L’avocat général de la CJUE désenfume le DieselGateCrédits : Cour de justice de l'Union européenne

Hier, l’avocat général a rendu son opinion dans trois affaires concernant les logiciels embarqués dans les véhicules du groupe Volkswagen. Une énième étape du DieselGate, soit l’utilisation par la société de dispositifs destinés à passer frauduleusement les processus d’homologation.

En substance, les véhicules concernés sont équipés d’un logiciel faisant fonctionner un système de recyclage des gaz d’échappement dans certaines fenêtres de températures. Cœur de la question : s’agit-il des dispositifs d’invalidation, au sens du règlement de 2007 relatif « à la réception des véhicules à moteur au regard des émissions des véhicules particuliers et utilitaires légers et aux informations sur la réparation et l'entretien des véhicules » ?
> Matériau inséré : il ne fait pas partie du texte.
theorem settled_execMDht (h : s.Runs u) : Settled s (execMDht u) :=
  (segment_within h).run fun _ _ hv => settled_loadHuffTables hv

theorem settled_execMSos (h : s.Runs u) : Settled s (execMSos u) :=
  (segment_within h).run fun _ _ hv => settled_unlessFail hv <| settled_unlessFail (hv.update id id id) <|
    settles_beginScan (hv.update id id id)

theorem settled_execMRst {n : BitVec 3} (h : s.Runs u) : Settled s (execMRst n u) := by
  unfold execMRst
  split
  · exact settles_takeRestart h
  · exact settled_raise h

theorem settled_execMOther (code : Byte) (h : s.Runs u) : Settled s (execMOther code u) :=
  (segment_within h).run fun _ _ hv => settles_nextMarker hv

/-! JCOEF. -/

theorem settled_acLoop (h : s.Runs u) : Settled s (acLoop u) := by
  unfold acLoop
  split
  · exact settles_goesOn h id id id nofun
  · exact settled_blockDone h

theorem settled_execDcCat {t : BitVec 4} (h : s.Runs u) : Settled s (execDcCat t u) :=
  (receive_within h).run fun _ _ hv => settled_acLoop <|
    hv.update id
      (sized_of_files fun f => { f with coef := List.length_set.trans f.coef, pred := List.length_set.trans f.pred }) id

theorem settled_execAcRunsize {rs : Byte} (h : s.Runs u) : Settled s (execAcRunsize rs u) := by
  unfold execAcRunsize
  dsimp only
  split
  · exact settled_raise (h.update id id id)
  · exact (receive_within h).run fun _ _ hv => settled_acLoop <|
      hv.update id (sized_of_files fun f => { f with coef := List.length_set.trans f.coef }) id

end Sys2Proof.Machine

/-! SUPPORT. What every command leaves of the three invariants (30_encoding.md R101): whether it is taken or refused, each
next state may end the step. -/

namespace Sys2Proof.Machine

variable {s u : State}

/-! BR and HUF (40_bitreader.md, 41_huffman.md). -/

theorem State.Runs.endsValue {v : Nat} (h : s.Runs u) : s.Settles (endValue v u) := settles_ends h id id

theorem settled_execBrReset (h : s.Keeps u) : Settled s (execBrReset u) :=
  settled_whenIdle <| settles_ends (h.begun .plain) id id

theorem settled_execBrReadbits (h : s.Keeps u) : Settled s (execBrReadbits u) :=
  settled_whenIdle <| settled_whenBrLive <| settled_whenBitCount <|
    (readBits_within (h.begun .reader)).run fun _ _ hv => hv.endsValue

theorem settled_execBrReadbit (h : s.Keeps u) : Settled s (execBrReadbit u) :=
  settled_whenIdle <| settled_whenBrLive <| (readBits_within (h.begun .reader)).run fun _ _ hv => hv.endsValue

theorem settled_execBrReadbitsRev (h : s.Keeps u) : Settled s (execBrReadbitsRev u) :=
  settled_whenIdle <| settled_whenBrLive <| settled_whenBitCount <|
    (readBitsReversed_within (h.begun .reader)).run fun _ _ hv => hv.endsValue

theorem settled_execBrAlign (h : s.Keeps u) : Settled s (execBrAlign u) :=
  settled_whenIdle <| settled_whenBrLive <| settles_ends (h.begun .reader).alignToByte id id

theorem settled_execBrReadbytes (h : s.Keeps u) : Settled s (execBrReadbytes u) :=
  settled_whenIdle <| settled_whenBrLive <|
    (readBytes_within (h.begun .reader)).run fun _ _ hv => settles_ends hv id id

theorem settled_execHufBuild (h : s.Keeps u) : Settled s (execHufBuild u) :=
  settled_whenIdle <| settled_ite trivial <| settled_ite (settles_ends (h.begun .plain) id id) trivial

theorem State.Runs.withFixedTrees {ll d : Tree} (h : s.Runs u) (hll : ll = fixedLitTree) (hd : d = fixedDistTree) :
    s.Runs { u with tFixLL := ll, tFixD := d } :=
  h.update (fun ⟨hcrc, _, _⟩ => ⟨hcrc, hll, hd⟩) id id

theorem State.Runs.releaseHuf (h : s.Runs u) : s.Runs (releaseHuf u) := h.update id id id

/-- `HUF_BUILD_FIXED` writes the two fixed trees, and what it writes is what they hold (R165 to R167). -/
theorem settled_execHufBuildFixed (h : s.Keeps u) : Settled s (execHufBuildFixed u) :=
  settled_whenIdle <| settles_ends ((h.begun .plain).withFixedTrees rfl rfl).releaseHuf id id

theorem settled_execHufDecode (h : s.Keeps u) : Settled s (execHufDecode u) := by
  refine settled_whenIdle <| settled_whenBrLive ?_
  split
  · trivial
  · split
    · exact (decodeSymbol_within (h.begun .reader)).run fun _ _ hv => hv.endsValue
    · trivial

/-! The whole-stream commands (70_reset_and_hazards.md R442). -/

theorem State.Keeps.begunStream (h : s.Keeps u) (c : Call) : s.Runs (beginStream c u) := (h.begun c).update id id id

theorem settled_execInfDecompress (h : s.Keeps u) : Settled s (execInfDecompress u) :=
  settled_whenIdle <| settles_goesOn (h.begunStream .inflate) id id id nofun

theorem settled_execZlbDecompress (h : s.Keeps u) : Settled s (execZlbDecompress u) :=
  settled_whenIdle (settled_beginZlib (h.begunStream .zlib))

theorem settled_execPngDecode (h : s.Keeps u) : Settled s (execPngDecode u) :=
  settled_whenIdle <| settles_goesOn (h.begunStream .png) id id id nofun

theorem settled_execJpegDecode (h : s.Keeps u) : Settled s (execJpegDecode u) := by
  refine settled_whenIdle <| settles_goesOn (h.begunStream (.jpeg none)) id (sized_of_files fun f => { f with
    qtDef := List.length_replicate, qtPrec := List.length_replicate, pred := List.length_replicate,
    jdc := ?_, jac := ?_ }) id nofun
  · exact (List.length_map _).trans f.jdc
  · exact (List.length_map _).trans f.jac

/-! JHUF, JCOEF, JDQ, JIDCT and JCC (45_jpeg_entropy.md, 46_jpeg_dequant_idct.md, 47_jpeg_color.md). -/

theorem settled_execJhufBuild (h : s.Keeps u) : Settled s (execJhufBuild u) := by
  unfold execJhufBuild
  generalize inputCounts u = counts
  generalize inputSymbols u = syms
  exact settled_whenIdle <| settled_ite trivial <| settled_ite (settles_ends (h.begun .plain).loadSlot id id) trivial

theorem settled_execJcReset (h : s.Keeps u) : Settled s (execJcReset u) := by
  refine settled_whenIdle ?_
  split
  · trivial
  · exact settles_ends ((h.begun .plain).resetEntropy) id id

theorem settled_execJcBlock (h : s.Keeps u) : Settled s (execJcBlock u) :=
  settled_whenIdle <| settled_ite trivial <| settled_ite trivial <| settled_ite trivial <|
    settles_beginBlock (h.begun _)

theorem settled_execJdqLoad (h : s.Keeps u) : Settled s (execJdqLoad u) := by
  refine settled_whenIdle ?_
  split
  · trivial
  · have hlen : (inBytes u 0 (quantLoadBytes u)).length = if quantLoadWide u then 128 else 64 := by
      simp [inBytes, quantLoadBytes]
    exact (loadQuant_within (h.begun _) (quantFits_quantEntries hlen)).run fun _ _ hv => settles_ends hv id id

theorem settled_execJdqBlock (h : s.Keeps u) : Settled s (execJdqBlock u) := by
  refine settled_whenIdle ?_
  split
  · trivial
  · exact (dequantize_within (h.begun .dequant)).run fun _ _ hv => settles_ends hv id id

theorem settled_execJidctBlock (h : s.Keeps u) : Settled s (execJidctBlock u) :=
  settled_whenIdle <| settles_ends (h.begun .plain) id (sized_of_files fun f => { f with samp := idct_length _ })

theorem settled_execJccPixel (h : s.Keeps u) : Settled s (execJccPixel u) :=
  settled_whenIdle <| settles_ends (h.begun .plain) id id

theorem settled_execJccGray (h : s.Keeps u) : Settled s (execJccGray u) :=
  settled_whenIdle <| settles_ends (h.begun .plain) id id

end Sys2Proof.Machine

/-! SUPPORT. Every step leaves the three invariants: the meaning of the instruction dispatched, the fetch (10_state.md R21),
and the host's operations between calls (R22; 30_encoding.md R102; 60_exceptions.md R416, R422). -/

namespace Sys2Proof.Machine

variable {s u v : State}

/-- Each instruction: a command from any state, a stream element from inside a call. -/
theorem settled_exec {i : Instr} (h : s.Keeps u) (hr : formatOf i ≠ .cmd → s.Runs u) : Settled s (exec i u) := by
  cases i with
  | brReset => exact settled_execBrReset h
  | brReadbits => exact settled_execBrReadbits h
  | brReadbit => exact settled_execBrReadbit h
  | brReadbitsRev => exact settled_execBrReadbitsRev h
  | brAlign => exact settled_execBrAlign h
  | brReadbytes => exact settled_execBrReadbytes h
  | hufBuild => exact settled_execHufBuild h
  | hufBuildFixed => exact settled_execHufBuildFixed h
  | hufDecode => exact settled_execHufDecode h
  | infDecompress => exact settled_execInfDecompress h
  | zlbDecompress => exact settled_execZlbDecompress h
  | pngDecode => exact settled_execPngDecode h
  | jhufBuild => exact settled_execJhufBuild h
  | jcReset => exact settled_execJcReset h
  | jcBlock => exact settled_execJcBlock h
  | jdqLoad => exact settled_execJdqLoad h
  | jdqBlock => exact settled_execJdqBlock h
  | jidctBlock => exact settled_execJidctBlock h
  | jccPixel => exact settled_execJccPixel h
  | jccGray => exact settled_execJccGray h
  | jpegDecode => exact settled_execJpegDecode h
  | blockStored => exact settled_execBlockStored (hr nofun)
  | blockFixed | blockDynamic => exact settles_goesOn (hr nofun) id id id nofun
  | blockReserved => exact settled_raise ((hr nofun).update id id id)
  | storedLenNlen => exact settled_execStoredLenNlen (hr nofun)
  | dynCounts => exact settled_execDynCounts (hr nofun)
  | clLen => exact settled_lengthsDone ((hr nofun).update id id id)
  | clRep => exact settled_execClRep (hr nofun)
  | clZero3 | clZero11 => exact (readBits_within (hr nofun)).run fun _ _ hv => settled_appendLengths hv
  | lit => exact settles_goesOn (hr nofun) id id id nofun
  | eob => exact settled_finishBlock (hr nofun)
  | len257 | len258 | len259 | len260 | len261 | len262 | len263 | len264 | len265 | len266 | len267 | len268 |
    len269 | len270 | len271 | len272 | len273 | len274 | len275 | len276 | len277 | len278 | len279 | len280 |
    len281 | len282 | len283 | len284 | len285 =>
    simp only [exec, execLen257, execLen258, execLen259, execLen260, execLen261, execLen262, execLen263, execLen264,
      execLen265, execLen266, execLen267, execLen268, execLen269, execLen270, execLen271, execLen272,
      execLen273, execLen274, execLen275, execLen276, execLen277, execLen278, execLen279, execLen280,
      execLen281, execLen282, execLen283, execLen284, execLen285]
    exact settled_matchLength (hr nofun)
  | dist0 | dist1 | dist2 | dist3 | dist4 | dist5 | dist6 | dist7 | dist8 | dist9 | dist10 | dist11 | dist12 |
    dist13 | dist14 | dist15 | dist16 | dist17 | dist18 | dist19 | dist20 | dist21 | dist22 | dist23 | dist24 |
    dist25 | dist26 | dist27 | dist28 | dist29 =>
    simp only [exec, execDist0, execDist1, execDist2, execDist3, execDist4, execDist5, execDist6, execDist7,
      execDist8, execDist9, execDist10, execDist11, execDist12, execDist13, execDist14, execDist15, execDist16,
      execDist17, execDist18, execDist19, execDist20, execDist21, execDist22, execDist23, execDist24,
      execDist25, execDist26, execDist27, execDist28, execDist29]
    exact settled_matchDistance (hr nofun)
  | fixll0to143 | fixll144to255 | fixll256to279 | fixll280to287 | fixd0to31 => exact settles_goesOn (hr nofun) id id id nofun
  | zlibHdr => exact settled_execZlibHdr (hr nofun)
  | pngSignature => exact settles_goesOn (hr nofun) id id id nofun
  | chunkIhdr => exact settled_execChunkIhdr (hr nofun)
  | chunkPlte => exact settled_execChunkPlte (hr nofun)
  | chunkIdat => exact settled_execChunkIdat (hr nofun)
  | chunkIend => exact settled_execChunkIend (hr nofun)
  | chunkOther => exact settles_goesOn (hr nofun) id id id nofun
  | ihdrPayload => exact settled_execIhdrPayload (hr nofun)
  | ctGray | ctTruecolor | ctIndexed | ctGrayAlpha | ctTruecolorAlpha =>
    exact settled_convert_or_check (hr nofun)
  | filterNone | filterSub | filterUp | filterAverage | filterPaeth => exact settled_reconstructRow (hr nofun)
  | mSoi => exact settled_execMSoi (hr nofun)
  | mEoi => exact settled_execMEoi (hr nofun)
  | mSof0 => exact settled_execMSof0 (hr nofun)
  | lenInvalid | distInvalid | ctInvalid | filterInvalid | mSof1 | mSof2 | mSof3 | mSof5 | mSof6 | mSof7 | mSof9 |
    mSof10 | mSof11 | mSof13 | mSof14 | mSof15 | dcInvalid =>
    exact settled_raise (hr nofun)
  | mDht => exact settled_execMDht (hr nofun)
  | mDqt => exact settled_execMDqt (hr nofun)
  | mDri => exact settled_execMDri (hr nofun)
  | mSos => exact settled_execMSos (hr nofun)
  | mRst => exact settled_execMRst (hr nofun)
  | mOther code => exact settled_execMOther code (hr nofun)
  | dcCat => exact settled_execDcCat (hr nofun)
  | acEob => exact settled_blockDone (hr nofun)
  | acZrl => exact settled_acLoop ((hr nofun).update id id id)
  | acRunsize => exact settled_execAcRunsize (hr nofun)

/-! The fetch. -/

/-- The fetch leaves the call running, or fails inside it. -/
def Fetched.Within (s : State) : Fetched → Prop
  | .element _ _ u => s.Runs u
  | .fail _ u => s.Runs u
  | .refuse _ => True

theorem Res.Within.fetched {x : Res Nat} (hx : x.Within s) {f : Format} : (Fetched.ofRes f x).Within s := by
  cases x with
  | ok w u => exact hx
  | fail k u => exact hx

theorem fetchSymbol_within {f : Format} {t : Tree} (h : s.Runs u) : (fetchSymbol f t u).Within s := by
  unfold fetchSymbol
  split
  · exact (decodeSymbol_within h).fetched
  · trivial

theorem fetchJpegSymbol_within {f : Format} {t : Tree} (h : s.Runs u) : (fetchJpegSymbol f t u).Within s := by
  unfold fetchJpegSymbol
  split
  · exact (jdecode_within h).fetched
  · trivial

theorem fixedLitCode_within (h : s.Runs u) : (fixedLitCode u).Within s := by
  unfold fixedLitCode
  split
  · exact readBitsReversed_within h
  · split
    · exact readBitsReversed_within h
    · exact readBitsReversed_within h

theorem fetchSignature_within (h : s.Runs u) : (fetchSignature u).Within s := by
  unfold fetchSignature
  split
  · exact h
  · split
    · exact h
    · exact h

theorem fetchChunk_within (h : s.Runs u) : (fetchChunk u).Within s := by
  have hlatched : s.Runs (latchChunk u) := h.update id id id
  unfold fetchChunk
  dsimp only
  split
  · exact h
  · split
    · exact hlatched
    · split
      · exact hlatched
      · exact hlatched

theorem fetchSoi_within (h : s.Runs u) : (fetchSoi u).Within s := by
  unfold fetchSoi
  split
  · exact h
  · split
    · exact h
    · exact h

theorem fetchMarker_within (h : s.Runs u) : (fetchMarker u).Within s := by
  unfold fetchMarker
  dsimp only
  split
  · exact h
  · split
    · exact h
    · exact h.update id id id

theorem fetchRestart_within (h : s.Runs u) : (fetchRestart u).Within s := by
  unfold fetchRestart
  dsimp only
  split
  · exact h.update id id id
  · split
    · exact h.update id id id
    · exact h.update id id id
Ce texte interdit par défaut les dispositifs d’invalidation qui détectent « la température, la vitesse du véhicule, le régime du moteur en tours/minute, la transmission, une dépression ou tout autre paramètre aux fins d'activer, de moduler, de retarder ou de désactiver le fonctionnement de toute partie du système de contrôle des émissions, qui réduit l'efficacité du système de contrôle ».

Dans ses conclusions, l’avocat général a relevé cependant que « sur une partie du territoire de l’Union, notamment en Autriche, la température moyenne est inférieure à 15 degrés Celsius plusieurs mois par an ». Or, la purification des gaz d’échappement est désactivée sous ce seuil, notamment.

Si ces dispositifs sont par principe interdits, des exceptions existent, en particulier pour la « protection du moteur contre des dégâts ou un accident et pour le fonctionnement en toute sécurité du véhicule » (article 5 du règlement). Seulement, pour le cas présent, elles ne peuvent jouer, selon lui, lorsque le dispositif en cause « sert principalement à ménager des pièces telles que la vanne EGR, l’échangeur EGR et le filtre à particules diesel ».

Conclusions intermédiaires : un tel véhicule n’est pas conforme au contrat de vente, faute de certificat de conformité exact. Et un consommateur devrait pouvoir demander résolution du contrat de vente.

Les arrêts de la Cour de justice de l’UE seront rendus dans quelques mois.